## Try it
Please quote exactly the lines below from the line containing "((s.place p).features.setWidth 64))" to the line containing "first word, the", both lines included, and nothing else.

[Records from a collection]
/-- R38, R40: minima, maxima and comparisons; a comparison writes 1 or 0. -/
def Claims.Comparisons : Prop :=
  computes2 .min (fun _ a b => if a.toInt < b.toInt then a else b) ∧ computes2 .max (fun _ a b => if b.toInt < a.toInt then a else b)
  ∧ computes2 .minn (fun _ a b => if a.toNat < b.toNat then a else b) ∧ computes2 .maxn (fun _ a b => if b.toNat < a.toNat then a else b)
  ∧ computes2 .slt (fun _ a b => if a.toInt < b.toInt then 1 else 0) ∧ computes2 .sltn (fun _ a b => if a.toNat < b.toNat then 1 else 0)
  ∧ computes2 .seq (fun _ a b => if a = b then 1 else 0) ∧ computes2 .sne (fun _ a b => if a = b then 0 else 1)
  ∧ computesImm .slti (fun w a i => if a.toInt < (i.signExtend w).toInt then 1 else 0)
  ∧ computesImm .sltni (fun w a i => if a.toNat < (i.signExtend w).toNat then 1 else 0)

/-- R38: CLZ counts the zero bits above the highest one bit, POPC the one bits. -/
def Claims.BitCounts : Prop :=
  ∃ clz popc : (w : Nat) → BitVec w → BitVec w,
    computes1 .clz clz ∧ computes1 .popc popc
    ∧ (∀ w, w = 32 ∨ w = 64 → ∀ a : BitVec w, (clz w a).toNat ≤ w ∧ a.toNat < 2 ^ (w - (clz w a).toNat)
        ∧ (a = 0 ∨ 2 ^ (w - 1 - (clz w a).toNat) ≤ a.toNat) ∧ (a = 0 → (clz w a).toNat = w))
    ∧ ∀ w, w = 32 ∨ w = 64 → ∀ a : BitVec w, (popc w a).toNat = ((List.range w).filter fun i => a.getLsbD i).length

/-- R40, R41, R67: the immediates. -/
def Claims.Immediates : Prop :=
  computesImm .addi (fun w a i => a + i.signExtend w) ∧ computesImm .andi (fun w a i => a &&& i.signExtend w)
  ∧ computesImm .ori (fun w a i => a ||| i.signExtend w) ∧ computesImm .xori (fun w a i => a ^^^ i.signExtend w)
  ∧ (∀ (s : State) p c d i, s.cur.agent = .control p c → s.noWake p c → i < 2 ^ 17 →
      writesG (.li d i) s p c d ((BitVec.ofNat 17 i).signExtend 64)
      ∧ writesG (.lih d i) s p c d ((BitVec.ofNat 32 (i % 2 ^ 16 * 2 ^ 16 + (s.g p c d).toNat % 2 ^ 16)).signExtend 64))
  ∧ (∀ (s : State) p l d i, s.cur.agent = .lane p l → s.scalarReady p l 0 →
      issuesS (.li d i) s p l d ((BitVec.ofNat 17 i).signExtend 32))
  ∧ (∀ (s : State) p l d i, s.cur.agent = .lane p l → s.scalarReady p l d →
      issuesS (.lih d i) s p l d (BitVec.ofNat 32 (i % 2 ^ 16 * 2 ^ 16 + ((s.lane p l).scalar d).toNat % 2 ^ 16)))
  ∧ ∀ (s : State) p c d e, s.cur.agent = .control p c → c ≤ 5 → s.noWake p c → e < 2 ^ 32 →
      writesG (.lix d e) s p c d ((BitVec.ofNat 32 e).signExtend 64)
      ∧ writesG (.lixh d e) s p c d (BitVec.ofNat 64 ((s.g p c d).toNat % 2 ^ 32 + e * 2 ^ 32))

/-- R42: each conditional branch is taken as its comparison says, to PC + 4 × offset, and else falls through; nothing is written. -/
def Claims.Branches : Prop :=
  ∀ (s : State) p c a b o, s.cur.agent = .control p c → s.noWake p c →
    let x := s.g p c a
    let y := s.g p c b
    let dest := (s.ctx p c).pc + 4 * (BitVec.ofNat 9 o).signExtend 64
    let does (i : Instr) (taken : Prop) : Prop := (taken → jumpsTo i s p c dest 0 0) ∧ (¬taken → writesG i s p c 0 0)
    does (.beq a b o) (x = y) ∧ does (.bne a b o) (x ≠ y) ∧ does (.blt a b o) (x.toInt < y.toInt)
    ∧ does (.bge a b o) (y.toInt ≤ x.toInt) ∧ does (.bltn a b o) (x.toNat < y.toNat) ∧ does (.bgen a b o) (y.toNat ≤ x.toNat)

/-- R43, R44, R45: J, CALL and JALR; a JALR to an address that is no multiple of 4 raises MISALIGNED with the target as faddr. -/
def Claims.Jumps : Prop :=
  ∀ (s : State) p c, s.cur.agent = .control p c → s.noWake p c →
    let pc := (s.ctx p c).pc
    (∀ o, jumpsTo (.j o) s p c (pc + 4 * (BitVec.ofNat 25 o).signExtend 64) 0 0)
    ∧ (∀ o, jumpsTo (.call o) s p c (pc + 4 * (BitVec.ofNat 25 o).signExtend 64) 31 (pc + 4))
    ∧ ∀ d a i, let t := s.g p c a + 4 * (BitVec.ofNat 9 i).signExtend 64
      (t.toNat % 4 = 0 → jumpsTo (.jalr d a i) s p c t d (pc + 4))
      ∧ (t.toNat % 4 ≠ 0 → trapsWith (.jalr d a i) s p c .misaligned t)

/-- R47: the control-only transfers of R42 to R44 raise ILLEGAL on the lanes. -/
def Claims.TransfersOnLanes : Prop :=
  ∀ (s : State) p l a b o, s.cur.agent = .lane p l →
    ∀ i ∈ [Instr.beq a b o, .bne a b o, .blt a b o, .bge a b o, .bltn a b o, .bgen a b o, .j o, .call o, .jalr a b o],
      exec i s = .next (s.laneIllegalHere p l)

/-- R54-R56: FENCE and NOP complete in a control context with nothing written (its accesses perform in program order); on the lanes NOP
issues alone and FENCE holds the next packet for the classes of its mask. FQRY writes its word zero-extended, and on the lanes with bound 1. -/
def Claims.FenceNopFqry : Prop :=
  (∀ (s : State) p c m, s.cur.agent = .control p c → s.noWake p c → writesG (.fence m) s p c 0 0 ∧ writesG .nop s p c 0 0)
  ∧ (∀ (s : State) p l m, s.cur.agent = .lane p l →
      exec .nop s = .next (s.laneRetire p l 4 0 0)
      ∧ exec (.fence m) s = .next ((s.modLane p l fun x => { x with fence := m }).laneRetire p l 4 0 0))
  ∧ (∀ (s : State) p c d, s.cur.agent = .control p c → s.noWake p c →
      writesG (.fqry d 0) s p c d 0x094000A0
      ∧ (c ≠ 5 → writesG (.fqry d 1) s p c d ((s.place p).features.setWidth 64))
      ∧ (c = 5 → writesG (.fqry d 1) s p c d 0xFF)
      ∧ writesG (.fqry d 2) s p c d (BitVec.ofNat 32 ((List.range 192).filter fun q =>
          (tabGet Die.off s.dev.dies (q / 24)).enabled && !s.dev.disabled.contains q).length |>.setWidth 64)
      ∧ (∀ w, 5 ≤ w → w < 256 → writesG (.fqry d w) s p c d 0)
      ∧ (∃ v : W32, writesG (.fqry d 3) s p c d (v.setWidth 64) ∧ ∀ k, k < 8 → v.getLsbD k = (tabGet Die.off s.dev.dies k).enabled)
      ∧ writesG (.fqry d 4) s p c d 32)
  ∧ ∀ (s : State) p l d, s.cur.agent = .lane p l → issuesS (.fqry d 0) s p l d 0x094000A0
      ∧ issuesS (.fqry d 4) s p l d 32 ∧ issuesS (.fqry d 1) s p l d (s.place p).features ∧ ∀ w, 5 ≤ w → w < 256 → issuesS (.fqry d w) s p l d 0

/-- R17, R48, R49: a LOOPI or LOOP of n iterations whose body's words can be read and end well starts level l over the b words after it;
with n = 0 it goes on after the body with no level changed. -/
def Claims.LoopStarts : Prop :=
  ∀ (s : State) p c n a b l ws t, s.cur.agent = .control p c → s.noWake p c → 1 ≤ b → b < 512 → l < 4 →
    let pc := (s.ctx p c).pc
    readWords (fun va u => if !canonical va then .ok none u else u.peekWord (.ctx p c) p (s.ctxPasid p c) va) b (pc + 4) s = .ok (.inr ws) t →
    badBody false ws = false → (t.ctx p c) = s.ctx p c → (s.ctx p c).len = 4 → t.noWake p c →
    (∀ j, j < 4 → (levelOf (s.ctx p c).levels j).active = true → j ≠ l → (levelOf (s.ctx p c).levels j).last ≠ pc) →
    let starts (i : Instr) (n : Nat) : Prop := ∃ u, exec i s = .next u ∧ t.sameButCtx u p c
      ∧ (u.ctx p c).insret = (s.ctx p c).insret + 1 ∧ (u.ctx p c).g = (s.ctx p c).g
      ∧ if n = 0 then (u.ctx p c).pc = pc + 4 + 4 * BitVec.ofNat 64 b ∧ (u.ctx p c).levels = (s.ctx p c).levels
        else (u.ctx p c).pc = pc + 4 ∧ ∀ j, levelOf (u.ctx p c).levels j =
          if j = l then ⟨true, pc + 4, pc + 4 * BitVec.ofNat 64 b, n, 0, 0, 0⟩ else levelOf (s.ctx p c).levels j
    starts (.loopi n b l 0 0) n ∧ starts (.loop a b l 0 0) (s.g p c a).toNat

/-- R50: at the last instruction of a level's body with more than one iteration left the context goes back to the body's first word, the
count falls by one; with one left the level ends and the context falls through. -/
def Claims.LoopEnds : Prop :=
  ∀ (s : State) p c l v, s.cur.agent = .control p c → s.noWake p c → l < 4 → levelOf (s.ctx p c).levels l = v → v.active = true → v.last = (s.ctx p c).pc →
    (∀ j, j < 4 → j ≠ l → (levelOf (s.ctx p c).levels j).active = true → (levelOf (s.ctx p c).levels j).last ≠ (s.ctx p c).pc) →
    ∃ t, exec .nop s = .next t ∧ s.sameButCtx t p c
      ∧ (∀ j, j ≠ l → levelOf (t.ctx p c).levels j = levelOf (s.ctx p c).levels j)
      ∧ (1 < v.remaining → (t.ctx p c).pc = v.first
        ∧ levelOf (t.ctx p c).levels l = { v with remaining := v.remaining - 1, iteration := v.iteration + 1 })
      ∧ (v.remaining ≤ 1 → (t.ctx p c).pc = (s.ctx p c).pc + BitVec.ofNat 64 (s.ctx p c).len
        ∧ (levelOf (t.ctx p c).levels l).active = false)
==
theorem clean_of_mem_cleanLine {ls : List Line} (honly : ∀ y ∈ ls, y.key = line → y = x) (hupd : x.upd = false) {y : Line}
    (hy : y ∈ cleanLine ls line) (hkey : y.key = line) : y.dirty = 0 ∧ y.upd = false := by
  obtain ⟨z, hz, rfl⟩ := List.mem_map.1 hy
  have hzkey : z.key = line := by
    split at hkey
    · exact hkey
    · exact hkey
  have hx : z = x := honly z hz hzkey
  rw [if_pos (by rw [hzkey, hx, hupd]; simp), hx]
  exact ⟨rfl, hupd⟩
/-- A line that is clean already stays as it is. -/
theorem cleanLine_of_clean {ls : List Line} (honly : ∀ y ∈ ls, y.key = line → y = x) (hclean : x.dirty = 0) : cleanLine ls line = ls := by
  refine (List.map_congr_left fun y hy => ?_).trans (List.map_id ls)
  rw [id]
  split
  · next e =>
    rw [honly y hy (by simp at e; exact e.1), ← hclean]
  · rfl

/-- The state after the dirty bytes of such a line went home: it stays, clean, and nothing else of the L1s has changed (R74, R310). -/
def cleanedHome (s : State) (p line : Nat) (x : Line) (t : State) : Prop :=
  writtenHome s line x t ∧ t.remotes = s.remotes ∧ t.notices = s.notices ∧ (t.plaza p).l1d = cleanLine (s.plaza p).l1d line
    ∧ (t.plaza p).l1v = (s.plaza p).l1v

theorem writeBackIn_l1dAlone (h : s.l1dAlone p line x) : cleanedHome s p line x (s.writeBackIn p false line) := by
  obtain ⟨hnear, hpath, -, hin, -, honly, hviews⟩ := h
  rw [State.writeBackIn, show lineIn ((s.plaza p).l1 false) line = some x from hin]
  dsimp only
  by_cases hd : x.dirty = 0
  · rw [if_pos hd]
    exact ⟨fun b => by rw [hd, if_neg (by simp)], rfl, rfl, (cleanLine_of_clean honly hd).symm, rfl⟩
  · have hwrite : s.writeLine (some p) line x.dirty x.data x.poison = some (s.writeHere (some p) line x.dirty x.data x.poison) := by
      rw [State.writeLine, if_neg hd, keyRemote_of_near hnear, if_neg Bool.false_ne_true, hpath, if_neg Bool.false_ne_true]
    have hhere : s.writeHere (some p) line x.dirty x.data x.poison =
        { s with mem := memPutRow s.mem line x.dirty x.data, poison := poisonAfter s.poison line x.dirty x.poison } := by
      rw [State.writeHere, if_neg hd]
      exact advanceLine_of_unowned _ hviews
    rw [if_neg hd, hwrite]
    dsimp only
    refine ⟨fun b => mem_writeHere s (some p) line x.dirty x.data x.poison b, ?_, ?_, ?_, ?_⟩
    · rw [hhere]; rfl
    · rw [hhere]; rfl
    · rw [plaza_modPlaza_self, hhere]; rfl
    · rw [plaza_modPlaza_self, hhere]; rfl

## Result of the task
      ∧ (c ≠ 5 → writesG (.fqry d 1) s p c d ((s.place p).features.setWidth 64))
      ∧ (c = 5 → writesG (.fqry d 1) s p c d 0xFF)
      ∧ writesG (.fqry d 2) s p c d (BitVec.ofNat 32 ((List.range 192).filter fun q =>
          (tabGet Die.off s.dev.dies (q / 24)).enabled && !s.dev.disabled.contains q).length |>.setWidth 64)
      ∧ (∀ w, 5 ≤ w → w < 256 → writesG (.fqry d w) s p c d 0)
      ∧ (∃ v : W32, writesG (.fqry d 3) s p c d (v.setWidth 64) ∧ ∀ k, k < 8 → v.getLsbD k = (tabGet Die.off s.dev.dies k).enabled)
      ∧ writesG (.fqry d 4) s p c d 32)
  ∧ ∀ (s : State) p l d, s.cur.agent = .lane p l → issuesS (.fqry d 0) s p l d 0x094000A0
      ∧ issuesS (.fqry d 4) s p l d 32 ∧ issuesS (.fqry d 1) s p l d (s.place p).features ∧ ∀ w, 5 ≤ w → w < 256 → issuesS (.fqry d w) s p l d 0

/-- R17, R48, R49: a LOOPI or LOOP of n iterations whose body's words can be read and end well starts level l over the b words after it;
with n = 0 it goes on after the body with no level changed. -/
def Claims.LoopStarts : Prop :=
  ∀ (s : State) p c n a b l ws t, s.cur.agent = .control p c → s.noWake p c → 1 ≤ b → b < 512 → l < 4 →
    let pc := (s.ctx p c).pc
    readWords (fun va u => if !canonical va then .ok none u else u.peekWord (.ctx p c) p (s.ctxPasid p c) va) b (pc + 4) s = .ok (.inr ws) t →
    badBody false ws = false → (t.ctx p c) = s.ctx p c → (s.ctx p c).len = 4 → t.noWake p c →
    (∀ j, j < 4 → (levelOf (s.ctx p c).levels j).active = true → j ≠ l → (levelOf (s.ctx p c).levels j).last ≠ pc) →
    let starts (i : Instr) (n : Nat) : Prop := ∃ u, exec i s = .next u ∧ t.sameButCtx u p c
      ∧ (u.ctx p c).insret = (s.ctx p c).insret + 1 ∧ (u.ctx p c).g = (s.ctx p c).g
      ∧ if n = 0 then (u.ctx p c).pc = pc + 4 + 4 * BitVec.ofNat 64 b ∧ (u.ctx p c).levels = (s.ctx p c).levels
        else (u.ctx p c).pc = pc + 4 ∧ ∀ j, levelOf (u.ctx p c).levels j =
          if j = l then ⟨true, pc + 4, pc + 4 * BitVec.ofNat 64 b, n, 0, 0, 0⟩ else levelOf (s.ctx p c).levels j
    starts (.loopi n b l 0 0) n ∧ starts (.loop a b l 0 0) (s.g p c a).toNat

/-- R50: at the last instruction of a level's body with more than one iteration left the context goes back to the body's first word, the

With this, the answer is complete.